-- ==== Sys2Proof/Tests/Slice0.lean ====
section
/-! SUPPORT. Tests: words of the spec decoded, ill-formed terms refused, worked examples of the spec on one step, and
for every statement with hypotheses a witness that meets them, one for each of its clauses. -/

namespace Sys2Proof.Tests

set_option Elab.async false

open Sys2Proof.Machine

/-! ### Small states -/

/-- A leaf entry that maps the page at 0 onto itself, every permission granted, ACC and DIRTY set, of a region class. -/
def leaf (cls : Nat) : DWord := BitVec.ofNat 64 (0x39F + 32 * cls)

/-- The translation of page 0 of address space 0. -/
def tlbOf (cls : Nat) : List TlbEntry := [{ asid := 0, page := 0, pte := leaf cls, level := 0 }]

/-- A launch with a dispatch table of four entries at 0x100. -/
def launch0 : Launch :=
  { record := { dtab := 0x100, dtlen := 4, teamX := 8, teamY := 4, teamZ := 2, gridX := 1, gridY := 1, gridZ := 1 },
    queue := 0, asid := 0, prio := 0, order := 0 }

/-- A team with some lanes, 64 KiB of team memory. -/
def teamOf (lanes : NMap Agent) : Team := { soleTeam with nlanes := 64, tmem := 65536, lanes := lanes }

/-- Core 0 with a team of launch 0 in slot 0, page 0 translated and its lines in the L2; no thread is being executed. -/
def quiet (lanes : NMap Agent) : State :=
  { cores := [(0, { teams := [(0, teamOf lanes)] })], launches := [(0, launch0)], tlb := tlbOf 2, ptroots := [(0, { valid := true })],
    l2 := (List.range 32).map fun i => (i, [{ line := i, wts := 0#64, rts := 0#64 }]) }

/-- Lane 0 of that team being executed, with some v registers. -/
def lane (v : NMap Word) : State := { quiet [(0, {})] with cur := .lane 0 0 0, ag := { v := v } }

/-- A tadpole of lane 0's bulk read, its lane 0 being executed. -/
def tad : State :=
  let t : Tadpole := { seq := 1#32, burst := 0, slot := 0, lane := 0, lanes := [(0, {}), (1, {})] }
  { quiet [] with cores := [(0, { teams := [(0, teamOf [(0, {})])], tads := [(3, t)] })], cur := .tad 0 3 0 }

/-- The routine context 1 of launch 0 being executed, with records not yet taken. -/
def routine (records : List EventRec) (v : NMap Word) : State :=
  let x : KeeperCtx := { launch := some 0, ag := {}, records := records }
  { quiet [] with cores := [(0, { teams := [(0, teamOf [(0, {})])], contexts := [(1, x)] })], cur := .keeper 0 1,
                  ag := { v := v } }

def hinted (s : State) (h : Hints) : State := { s with ag := { s.ag with hints := h } }

/-- A word takes its effect, by its checks evaluated. -/
def takes? (s : State) (w : Instr × HintUse × List Nat) : Bool :=
  decide (s.cur ≠ .none) && w.1.wellFormed && s.ag.hints.fits w.2.1 && (s.ag.mates.all fun h => s.mateOk w.1 w.2.1 h) && (w.2.2.all fun r => decide (r < s.reach)) && s.guardHolds

theorem takes {s : State} {w : Instr × HintUse × List Nat} (h : takes? s w = true) : s.Takes w.1 w.2.1 w.2.2 := by
  simp only [takes?, Bool.and_eq_true, decide_eq_true_eq, List.all_eq_true] at h
  exact ⟨h.1.1.1.1.1, h.1.1.1.1.2, h.1.1.1.2, h.1.1.2, h.1.2, h.2⟩

theorem takes_all {s : State} {ws : List (Instr × HintUse × List Nat)} (h : ws.all (takes? s) = true) :
    ∀ w ∈ ws, s.Takes w.1 w.2.1 w.2.2 := fun w hw => takes (List.all_eq_true.mp h w hw)

/-- Whether an access gives bytes, or another value, that `ok` holds of. -/
def gives? {α : Type} (ok : State → α → Bool) : Got α → Bool
  | .ok s x => ok s x
  | _ => false

theorem gives {α : Type} {ok : State → α → Bool} {g : Got α} (h : gives? ok g = true) :
    ∃ s x, g = .ok s x ∧ ok s x = true := by
  cases g with
  | ok s x => exact ⟨s, x, rfl, h⟩
  | trap | page | bad | peer | again => simp [gives?] at h

def Got.fails {α : Type} : Got α → Nat
  | .ok _ _ => 0
  | .trap _ _ => 1
  | .page _ _ => 2
  | .bad _ _ => 3
  | .peer _ => 4
  | .again _ => 5

theorem traps {α : Type} {g : Got α} (h : Got.fails g = 1) : ∃ c x, g = .trap c x := by
  cases g <;> simp_all [Got.fails]

theorem bads {α : Type} {g : Got α} (h : Got.fails g = 3) : ∃ x p, g = .bad x p := by
  cases g <;> simp_all [Got.fails]

theorem peers {α : Type} {g : Got α} (h : Got.fails g = 4) : ∃ s, g = .peer s := by
  cases g <;> simp_all [Got.fails]

theorem pages {α : Type} {g : Got α} (h : Got.fails g = 2) : ∃ s w, g = .page s w := by
  cases g <;> simp_all [Got.fails]

/-- An access lies where `Lands` asks for it, by its checks evaluated. -/
def lands? (s : State) (w : Who) (need : Need) (va n pa cls : Nat) : Bool :=
  (s.ptroot w.asid).valid &&
  (match s.tlb.find? fun t => t.asid = w.asid && t.page = va / 4096 with
    | some e => pteGrants e.pte need && (!need.writes || pteBit e.pte 9) && (mappedOf e.pte e.level va).pa == pa &&
        (mappedOf e.pte e.level va).cls == cls
    | none => false) && decide (0 < n) && decide (va + n ≤ 2 ^ 56) && decide (va % 128 + n ≤ 128) && paRange pa == .local_ &&
  (s.l2Line (pa / 128)).owner.isNone && (match s.l1Line (w.l1Core (pa / 128)) (pa / 128) with
    | some c => !c.dirty
    | none => true) && !s.netBusy && s.ag.parts.isNone && s.agenda.isEmpty && s.rmws.isEmpty

theorem lands {s : State} {w : Who} {need : Need} {va n pa cls : Nat} (h : lands? s w need va n pa cls = true) :
    s.Lands w need va n pa cls := by
  simp only [lands?, Bool.and_eq_true, decide_eq_true_eq, beq_iff_eq, Bool.not_eq_true', Option.isNone_iff_eq_none,
    List.isEmpty_iff] at h
  obtain ⟨⟨⟨⟨⟨⟨⟨⟨⟨⟨⟨hr, hm⟩, hn⟩, hs⟩, hl⟩, hp⟩, ho⟩, hc⟩, hb⟩, hg⟩, ha⟩, hw⟩ := h
  refine ⟨hr, ?_, hn, hs, hl, hp, ho, fun c e => ?_, hb, hg, ha, hw⟩
  · split at hm
    · rename_i e he
      simp only [Bool.and_eq_true, beq_iff_eq, Bool.or_eq_true, Bool.not_eq_true'] at hm
      exact ⟨e, he, hm.1.1.1, fun w => hm.1.1.2.resolve_left (by simp [w]), hm.1.2, hm.2⟩
    · cases hm
  · simp only [e, Bool.not_eq_true'] at hc
    exact hc

/-- A state in which page 0 of address space 0 is mapped onto itself, coherent, its lines unpoisoned and no engine's. -/
structure PageZero (s : State) : Prop where
  tlb : s.tlb = tlbOf 2
  asid : s.who.asid = 0
  root : (s.ptroot 0).valid = true
  clean : s.poison = []
  unowned : ∀ line < 32, (s.l2Line line).owner = none

theorem leaf_target (va : Nat) (h : va < 4096) : mappedOf (leaf 2) 0 va = { pa := va, cls := 2, cache := true } := by
  have hp : ptePpn (leaf 2) = 0 := by decide
  have hb : pteBit (leaf 2) 10 = false := by decide
  have hc : pteBit (leaf 2) 7 = true := by decide
  have hd : (leaf 2).toNat / 32 % 4 = 2 := by decide
  simp [mappedOf, pteTarget, hp, hb, hc, hd, leafLog, Nat.mod_eq_of_lt h]

theorem PageZero.entryOf {s : State} (z : PageZero s) {va : Nat} (h : va < 4096) :
    s.entryOf va = some { asid := 0, page := 0, pte := leaf 2, level := 0 } := by
  simp [State.entryOf, z.tlb, z.asid, tlbOf, Nat.div_eq_of_lt h]

theorem PageZero.paOf {s : State} (z : PageZero s) {va : Nat} (h : va < 4096) : s.paOf va = va := by
  simp [State.paOf, z.entryOf h, leaf_target va h]

theorem PageZero.shared {s : State} (z : PageZero s) (need : Need) {va n : Nat} (h : va + n ≤ 4096)
    (hn : need = .rd ∨ need = .rw) : s.Shared need va n := by
  refine ⟨by rw [z.asid]; exact z.root, by omega, fun x h1 h2 => ?_, fun x h1 h2 => ?_, fun x h1 h2 => ?_⟩ <;>
    have hx : x < 4096 := by omega
  · refine ⟨_, z.entryOf hx, ?_, fun _ => by decide, by rw [leaf_target x hx], ?_⟩
    · rcases hn with rfl | rfl <;> decide
    · rw [z.paOf hx]; simp only [paRange]; rw [if_pos (by omega)]
  · have none_ : ∀ n a, s.firstPoison a n = none := by
      intro n
      induction n with
      | zero => intro a; rfl
      | succ n ih => intro a; simp [State.firstPoison, State.poisoned, z.clean, NMap.get, ih]
    exact none_ _ _
  · rw [z.paOf hx]; exact z.unowned _ (by omega)

/-- The state an instruction leaves. -/
def after (i : Instr) (s : State) : State :=
  match exec i s with
  | .next t => t
  | _ => s

/-- The register of the thread after a word. -/
def gets (i : Instr) (r : Nat) (s : State) : Word := (after i s).ag.reg r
* * * * * * *
PROBLEM STATEMENT: Above are records; repeat only the lines starting at the line with "rfl <;> decide" and ending at the line with "exact none_ _ _", exactly as they appear, both included.

ANSWER TO THIS EXERCISE:
    · rcases hn with rfl | rfl <;> decide
    · rw [z.paOf hx]; simp only [paRange]; rw [if_pos (by omega)]
  · have none_ : ∀ n a, s.firstPoison a n = none := by
      intro n
      induction n with
      | zero => intro a; rfl
      | succ n ih => intro a; simp [State.firstPoison, State.poisoned, z.clean, NMap.get, ih]
    exact none_ _ _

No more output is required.